(Saved data entries)

- Opening Delimiter -

/-- R51: the calendar holds a date and time that exists. -/
def State.calendarLaw (s : State) : Prop := s.calendar.valid = true

/-- R22: the values of the protection boundary. -/
def State.boundaryLaw (s : State) : Prop := s.boundary = 0 ∨ s.boundary = 12 ∨ s.boundary = 24 ∨ s.boundary = 48

/-- The transfer buffer is in canonical form. -/
def State.bufferLaw (s : State) : Prop := s.iface.buffer.wf = true

/-- R75: "The crystal oscillator runs while CRYSTAL is the active source or the candidate, and is stopped whenever it is
neither". -/
def State.crystalLaw (s : State) : Prop :=
  s.timebase.crystalRunning = true ↔
    s.timebase.active = .crystal ∨ s.timebase.selector.candidate = some .crystal

/-- R69: the candidate is "a source other than the active one". -/
def State.candidateLaw (s : State) : Prop := s.timebase.selector.candidate ≠ some s.timebase.active

/-- R67: "The prescaler holds a count from 0 to one less than the divisor of the active source". -/
def State.prescalerLaw (s : State) : Prop := s.timebase.prescaler < s.timebase.active.divisor

/-- R145, R146: the engine mode is BACKUP exactly while the supply condition is BATTERY; the bus is ignored and no command is
in progress there. -/
def State.supplyLaw (s : State) : Prop :=
  (s.engine.mode = .backup ↔ s.supply.condition = .battery)
    ∧ (s.supply.condition = .battery → s.iface.busy = false ∧ s.iface.code = none)

/-- R125: "in BACKUP no zone is in OWNED_ON, OWNED_OFF or MANUAL_ON". -/
def State.darkLaw (s : State) : Prop :=
  s.engine.mode = .backup → ∀ z : ZoneIx, s.zones[z].engaged = false

/-- R148: a held engine "takes no arrival", so nothing is on its way to one, and no command is in progress while the bus is ignored. -/
def State.heldLaw (s : State) : Prop :=
  s.engine.held = true →
    s.owed.triggers = [] ∧ s.owed.transitions = [] ∧ s.owed.pulses = [] ∧ s.links = [] ∧ s.owed.walks = 0
      ∧ s.owed.underway.group.walk = false ∧ s.iface.busy = false ∧ s.iface.code = none

/-- R22: the definition part of slot `n`. -/
def State.definitionAt (s : State) (n : EntryIx) : Option Definition := s.table[n].map fun e => e.defn

/-- Every law at once. -/
structure State.Lawful (s : State) : Prop where
  turn : s.turnLaw
  link : s.linkLaw
  mode : s.modeLaw
  counter : s.counterLaw
  budget : s.budgetLaw
  owner : s.ownerLaw
  energy : s.energyLaw
  calendar : s.calendarLaw
  boundary : s.boundaryLaw
  buffer : s.bufferLaw
  crystal : s.crystalLaw
  candidate : s.candidateLaw
  prescaler : s.prescalerLaw
  supply : s.supplyLaw
  dark : s.darkLaw
  held : s.heldLaw

/-! ### The words of a statement about a row -/

/-- R161: the completion of a command from `s` to `t`: RESULT, DETAIL, BUSY clear and no code held; the rest of the interface but
the buffer as it was. -/
def State.completes (s t : State) (result : ResultCode) (detail : Byte) : Prop :=
  t.iface = { s.iface with buffer := t.iface.buffer, code := none, busy := false, result := result, detail := detail }

/-- R165: the buffer holds a record from address 0x00 and 0 in every byte beyond it. -/
def State.shows (t : State) (bytes : List Byte) : Prop := ∀ a, a < 48 → t.iface.buffer.read a = bytes.getD a 0

/-- The byte of the transfer buffer at an offset, as a number. -/
def State.byte (t : State) (a : Nat) : Nat := (t.iface.buffer.read a).toNat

- Closing Delimiter -

Each record should be returned precisely as written.

*Task output*
/-- R51: the calendar holds a date and time that exists. -/
def State.calendarLaw (s : State) : Prop := s.calendar.valid = true

/-- R22: the values of the protection boundary. -/
def State.boundaryLaw (s : State) : Prop := s.boundary = 0 ∨ s.boundary = 12 ∨ s.boundary = 24 ∨ s.boundary = 48

/-- The transfer buffer is in canonical form. -/
def State.bufferLaw (s : State) : Prop := s.iface.buffer.wf = true

/-- R75: "The crystal oscillator runs while CRYSTAL is the active source or the candidate, and is stopped whenever it is
neither". -/
def State.crystalLaw (s : State) : Prop :=
  s.timebase.crystalRunning = true ↔
    s.timebase.active = .crystal ∨ s.timebase.selector.candidate = some .crystal

/-- R69: the candidate is "a source other than the active one". -/
def State.candidateLaw (s : State) : Prop := s.timebase.selector.candidate ≠ some s.timebase.active

/-- R67: "The prescaler holds a count from 0 to one less than the divisor of the active source". -/
def State.prescalerLaw (s : State) : Prop := s.timebase.prescaler < s.timebase.active.divisor

/-- R145, R146: the engine mode is BACKUP exactly while the supply condition is BATTERY; the bus is ignored and no command is
in progress there. -/
def State.supplyLaw (s : State) : Prop :=
  (s.engine.mode = .backup ↔ s.supply.condition = .battery)
    ∧ (s.supply.condition = .battery → s.iface.busy = false ∧ s.iface.code = none)

/-- R125: "in BACKUP no zone is in OWNED_ON, OWNED_OFF or MANUAL_ON". -/
def State.darkLaw (s : State) : Prop :=
  s.engine.mode = .backup → ∀ z : ZoneIx, s.zones[z].engaged = false

/-- R148: a held engine "takes no arrival", so nothing is on its way to one, and no command is in progress while the bus is ignored. -/
def State.heldLaw (s : State) : Prop :=
  s.engine.held = true →
    s.owed.triggers = [] ∧ s.owed.transitions = [] ∧ s.owed.pulses = [] ∧ s.links = [] ∧ s.owed.walks = 0
      ∧ s.owed.underway.group.walk = false ∧ s.iface.busy = false ∧ s.iface.code = none

/-- R22: the definition part of slot `n`. -/
def State.definitionAt (s : State) (n : EntryIx) : Option Definition := s.table[n].map fun e => e.defn

/-- Every law at once. -/
structure State.Lawful (s : State) : Prop where
  turn : s.turnLaw
  link : s.linkLaw
  mode : s.modeLaw
  counter : s.counterLaw
  budget : s.budgetLaw
  owner : s.ownerLaw
  energy : s.energyLaw
  calendar : s.calendarLaw
  boundary : s.boundaryLaw
  buffer : s.bufferLaw
  crystal : s.crystalLaw
  candidate : s.candidateLaw
  prescaler : s.prescalerLaw
  supply : s.supplyLaw
  dark : s.darkLaw
  held : s.heldLaw

/-! ### The words of a statement about a row -/

/-- R161: the completion of a command from `s` to `t`: RESULT, DETAIL, BUSY clear and no code held; the rest of the interface but
the buffer as it was. -/
def State.completes (s t : State) (result : ResultCode) (detail : Byte) : Prop :=
  t.iface = { s.iface with buffer := t.iface.buffer, code := none, busy := false, result := result, detail := detail }

/-- R165: the buffer holds a record from address 0x00 and 0 in every byte beyond it. -/
def State.shows (t : State) (bytes : List Byte) : Prop := ∀ a, a < 48 → t.iface.buffer.read a = bytes.getD a 0

/-- The byte of the transfer buffer at an offset, as a number. -/
def State.byte (t : State) (a : Nat) : Nat := (t.iface.buffer.read a).toNat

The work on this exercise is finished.